» **Task to complete**:
Nothing but the lines from the one with "chans := g.chans.map" down to the one with "cdcStopped bus i s" should be returned, exactly and with both ends included, from the material below.

» **Data for processing**:

-- ==== Sys2Proof/Machine/Access.lean ====
section
/-! DEFINITION. The common header of every page, the dispatch of a register access to its chapter, and the
accesses of masters to the fabric (R6, R11 to R13, R17 to R20, R338, R364, R365, R455). -/

namespace Sys2Proof.Machine

/-! ## Enabling, disabling and resetting a block (R17, R19) -/

/-- An engine's descriptors in progress and completions not written are abandoned, reads that wait among them. -/
def dmaStop (e : Nat) (s : State) : State :=
  let ds := (smAt e s.dma).chans.flatMap fun c => c.2.inflight
  let s := (ds.filter fun d => d.fed && d.status.isNone).foldl (fun s d => crcAbort d.unit s) s
  let s := (ds.filterMap (·.waits)).foldl (fun s w => leaveFlight w.id s) s
  setEngine e (fun g => { g with
    chans := g.chans.map fun c => (c.1, { c.2 with inflight := [] }), waiting := [] }) s

/-- A page is written ENABLE = 0 while it is 1: the block stops and abandons its work (R17). -/
def stopPage (bus : Bus) (page : Nat) (s : State) : State :=
  let i := pageInst page
  match pageKind page with
  | .cmp => cmpStop i s
  | .cdc => cdcStopped bus i s
  | .out => outDisable i s
  | .enc => encAbandonAll s
  | .ng => ngDisable i s
  | .kib => kibDisable s
  | .src => srcStopped s
  | .ing => (List.range 128).foldl (fun s c => jbAbandon c s) s
  | .dpi => dpiLinkOff i s
  | .dma => dmaStop i s
  | .crc => if crcBusy i s then crcAbort i s else s
  | .pci => pciStop s
  | .mge => mgeStop s
  | _ => s

/-- A page is written ENABLE = 1 while it is 0. -/
def startPage (bus : Bus) (page : Nat) (s : State) : State :=
  let i := pageInst page
  match pageKind page with
  | .cdc => placeUnbound bus s
  | .out => outStart i s
  | .grd => setGrd i (fun g => { g with seen := false }) s
  | .ng => ngEnable i s
  | .kib => kibEnable s
  | _ => s

/-- What a block keeps beyond its registers returns to its form after reset (R19). (DEDUCED: log entry 49) -/
def resetParts (page : Nat) (s : State) : State :=
  let i := pageInst page
  match pageKind page with
  | .cmp => setCmp i (fun c => { seq := c.seq }) s
  | .grd => setGrd i (fun _ => {}) s
  | .out => setOut i (fun _ => {}) s
  | .cdc => setEng i (fun e => { draining := e.draining }) s
  | .enc =>
    let s := (List.range 4).foldl (fun s c => dropSession (128 + c) (releaseRate (.enc c) s)) s
    { s with enc := [] }
  | .ng => setNg i (fun _ => {}) s
  | .kib =>
    { s with
      kib := {}, gate := [], hist := []
      duty := s.duty.map fun d => (d.1, { nextPic := d.2.nextPic }) }
  | .src => { (List.range 128).foldl (fun s c => dropSession c s) s with ctx := [] }
  | .dpi => setDpi i (fun _ => {}) s
  | .dma => { s with dma := smErase i s.dma }
  | .ing => { s with net := { s.net with prp := [] } }
  | .pci => setPci (fun t => { t with qps := [] }) s
  | .mge => { s with nonce := none }
  | _ => s

/-- SOFT_RESET: the block stops, work is abandoned, registers return to their reset values but for TEST_HOLD, and
RESET_BUSY and SOFT_RESET read 1 until the reset completes. The dispatcher's window and its events, which are the same on
every CDC page, are no part of an engine's reset (R19, R151). (DEDUCED: log entry 17) -/
def softResetPage (bus : Bus) (page : Nat) (s : State) : State :=
  let hold := s.testHold page
  let raw := s.reg page 0x010
  let s := resetParts page (stopPage bus page (s.setFld page 0x008 0 0 0))
  let s := s.clearPage page fun off => pageKind page = .cdc && 0x800 ≤ off
  let s := if pageKind page = .cdc then s.setReg page 0x010 (raw &&& 3) else s
  (s.setReg page 0x008 (BitVec.ofNat 32 (2 + b2n hold * 4))).setFld page 0x00C 1 1 1

/-- The refusal of a write of 1 to a reserved bit of the header, where the page's chapter gives a code for it.
(DEDUCED: log entry 17) -/
def hdrRange (page off : Nat) (v : Word) : Option Nat :=
  if v &&& hdrReserved page off ≠ 0 then reservedCode page else none

/-- The check of a write to the common header of a page (R7, R17, R247). (DEDUCED: log entry 88) -/
def hdrCheck (page off : Nat) (v : Word) (s : State) : Verdict :=
  if let some c := hdrRange page off v then .err c
  else if pageKind page = .kib && s.dev = devWithdrawn && off ≠ 0x010 then .err 0x45
  else if pageKind page = .out && afterOff (pageInst page) s then .drop
  else if off = 0x008 then
    if enableFixed page then .drop
    else
      match pageKind page with
      | .grd => grdCheck (pageInst page) off v s
      | .crc => if bit v 1 && crcBusy (pageInst page) s then .err 0x40 else .ok
      | _ => .ok
  else .ok
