-- ==== Sys2Proof/Machine/PciWork.lean ====
section
/-! DEFINITION. The fetch of a command of a queue pair (R456, R458). -/

namespace Sys2Proof.Machine

/-! ## Fields of a queue pair (R463) -/

def sqDoorbell (q : Nat) (s : State) : Nat := s.rfAt pPci 0x0A8 q 15 0

/-! ## What the host and the link do (R454 to R457, R460 to R462) -/

/-- What the host's memory returns for a command is 64 bytes, or an error (R456). -/
def commandFormed : HostRead → Bool
  | .error => true
  | .data d => d.length = 64

/-- A command may be fetched: the queue pair runs, the link and the function serve it, the submission queue
holds one and the local ring has room (R456). -/
def fetchDue (q : Nat) (s : State) : Bool :=
  let n := sqEntries q s
  s.enabled pPci && qpEn q s && linkLive s && !s.pci.d3 && (qp q s).fetch % n ≠ sqDoorbell q s % n
    && (lsqTail q s + 1) % n ≠ lsqHead q s % n

/-- A command is read from the host at QP_HSQ and stored in the local ring; an error stops the queue pair (R456).
(DEDUCED: log entry 85) -/
def pciFetch (q : Nat) (r : HostRead) (s : State) : State :=
  let n := sqEntries q s
  let s := s.emit (.hostRead (s.pairAt pPci 0x080 q + 64 * ((qp q s).fetch % n)) 64)
  let tail := lsqTail q s
  match r with
  | .error => raiseBit pPci 17 ((s.setFldAt pPci 0x098 q 31 31 0).bump pPci 0x0D0)
  | .data d =>
    let s := linkWake s
    let s := (ownBus.writeAs .pci false (s.pairAt pPci 0x090 q + 64 * (tail % n)) d s).2
    let s := setQp q (fun t => { t with fetch := (t.fetch + 1) % n }) s
    raiseBit pPci q (s.setRegAt pPci 0x0A0 q (BitVec.ofNat 32 ((tail + 1) % n)))

/-- PCI_CMD_FETCH: the answer of the host to the read of the next command of a queue pair (R456).
(DESIGN CHOICE, DEDUCED: log entries 3, 85) -/
def execPciCmdFetch (q : Fin 16) (r : HostRead) (s : State) : Host.Outcome State Fault Refusal :=
  if !commandFormed r then .refused (.illFormed "a command has 64 bytes")
  else .next (whenClocked s (if fetchDue q.val s then pciFetch q.val r s else s))

end Sys2Proof.Machine
end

» **Your solution**:
    chans := g.chans.map fun c => (c.1, { c.2 with inflight := [] }), waiting := [] }) s

/-- A page is written ENABLE = 0 while it is 1: the block stops and abandons its work (R17). -/
def stopPage (bus : Bus) (page : Nat) (s : State) : State :=
  let i := pageInst page
  match pageKind page with
  | .cmp => cmpStop i s
  | .cdc => cdcStopped bus i s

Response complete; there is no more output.